Por aquel entonces, Cole estaba destinado en Camp Nelson, en Kentucky, un extenso conjunto de cientos de edificios. No sólo estaban los habituales barracones, comedores, un hospital improvisado y la cárcel, sino que también había construcciones adicionales levantadas por particulares. Salones, casas de comidas, puestos de frutas y verduras, todo prosperaba junto con el más popular de todos los negocios: El estudio fotográfico. Los jóvenes reclutas, deseosos de enviar recuerdos a sus padres en las lejanas Nueva York y Chicago, hacían largas colas vestidos con uniformes recién planchados, algunos con el cabello rubio teñido de castaño oscuro para que apareciera en las copias finales. Cole los observaba desde lejos, divertido y siempre distante. No deseaba tener ningún recuerdo de aquella espantosa guerra ni de su participación en ella.
Una mañana fue convocado a los aposentos de su comandante y, con el sombrero en la mano, estudió al sargento mayor de chaqueta verde que estaba un poco alejado de la mesa del coronel.

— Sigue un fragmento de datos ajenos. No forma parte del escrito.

/-! ### The results of the lane instructions (03 to 06) -/

/-- The integer computation of an instruction on MOD and its operands (03). -/
def intFn (i : Instr) : Option (Nat → Nat → Nat → Nat → Nat) :=
  match i with
  | .add _ => some aluAdd
  | .sub _ => some aluSub
  | .mul _ => some aluMul
  | .mulh _ => some aluMulh
  | .mad _ => some aluMad
  | .madw _ => some aluMadw
  | .min _ => some aluMin
  | .max _ => some aluMax
  | .abs _ => some aluAbs
  | .neg _ => some aluNeg
  | .sad _ => some aluSad
  | .dot4 _ => some aluDot4
  | .shl _ => some aluShl
  | .shr _ => some aluShr
  | .sar _ => some aluSar
  | .rot _ => some aluRot
  | .and _ => some aluAnd
  | .or _ => some aluOr
  | .xor _ => some aluXor
  | .not _ => some aluNot
  | .bfx _ => some aluBfx
  | .bfi _ => some aluBfi
  | .brev _ => some aluBrev
  | .popc _ => some aluPopc
  | .clz _ => some aluClz
  | .ctz _ => some aluCtz
  | .mov _ => some aluMov
  | .bool3 f => some fun m a b c => aluBool3 (f.param.toNat + 128 * (m % 2)) a b c
  | _ => none

/-- The floating-point computation of an instruction on MOD and its operands, with the flags it raises (04). -/
def floatFn (i : Instr) : Option (Nat → Nat → Nat → Nat → Nat × Flags) :=
  match i with
  | .fadd _ => some fpuAdd
  | .fsub _ => some fpuSub
  | .fmul _ => some fpuMul
  | .ffma _ => some fpuFma
  | .fmin _ => some fun m a b _ => fpuMinMax false m a b
  | .fmax _ => some fun m a b _ => fpuMinMax true m a b
  | .fclass _ => some fun _ a _ _ => (fpuClass a, 0)
  | .frnd _ => some fun m a _ _ => fpuRnd m a
  | .fscale _ => some fun m a b _ => fpuScale m a b
  | .fclamp _ => some fpuClamp
  | .pfma _ => some fun m a b c => fpuPacked m a b c fun x y z => fFma (rmOf m) x y z
  | .padd _ => some fun m a b c => fpuPacked m a b c fun x y _ => fAdd (rmOf m) x y
  | .pmul _ => some fun m a b c => fpuPacked m a b c fun x y _ => fMul x y
  | _ => none

/-- The fields and the shape of a V-layout instruction in a context. -/
def shapeOf (c : WCtx) (i : Instr) : Option (VF × VSpec) := vSpec c.W (WCtx_slot c) i
/-- Registers of the destination. -/
def dstRegs (c : WCtx) (i : Instr) : Nat := match shapeOf c i with
  | some (_, v) => Dst.regs v.d
  | none => 0
/-- A function of the three operands of a lane. -/
def onOperands {α : Type} (c : WCtx) (i : Instr) (z : α) (fn : VF → Nat → Nat → Nat → α) (l : Nat) : α :=
  match shapeOf c i with
  | some (f, v) => let (x, y, w) := operands c f v l; fn f x y w
  | none => z
/-- The value of one operand of a lane, as the pass of its own slice reads it (03 R71). -/
def sourceA (c : WCtx) (i : Instr) (l : Nat) : Nat := onOperands c i 0 (fun _ x _ _ => x) l
def sourceB (c : WCtx) (i : Instr) (l : Nat) : Nat := onOperands c i 0 (fun _ _ y _ => y) l
/-- The same of a lane instruction (06 R139 to R146), whose group reads all in the first pass's clk (06 R134). -/
def groupA (c : WCtx) (i : Instr) (l : Nat) : Nat := match shapeOf c i with
  | some (f, v) => srcVal c.w f v.a f.a f.pa l
  | none => 0
def groupB (c : WCtx) (i : Instr) (l : Nat) : Nat := match shapeOf c i with
  | some (f, v) => srcVal c.w f v.b f.b f.pb l
  | none => 0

—Este es el sargento primero Cavendish, del Segundo Regimiento de Francotiradores —explicó el coronel sin preámbulos—. Él y sus hombres han sido destinados a este puesto para ayudarnos en la captura de un grupo de vagabundos rebeldes que están asaltando los vagones de suministros de la Unión y vendiendo sus mercancías a la Confederación. Hasta ahora, hemos perdido armas, municiones de todo tipo y caballos, por supuesto. Hay que detenerlos.
—¿Y quieres que los rastree? —Cole asintió.
—Eso es todo. Una vez localizados, Cavendish y sus hombres se harán cargo. Sus órdenes son destruir esta banda con toda minuciosidad. En otras palabras, Cole: El ejército los quiere muertos.
—¿Me permite, señor? —El coronel Mathieson asintió y se sentó en su silla. El sargento se aclaró la garganta—. Excepto su líder —dijo Cavendish, con voz impasible—. Un hombre llamado Shapiro. Debe ser capturado vivo, si es posible, y sometido a juicio público para que los rebeldes sepan que hemos desbaratado su operación.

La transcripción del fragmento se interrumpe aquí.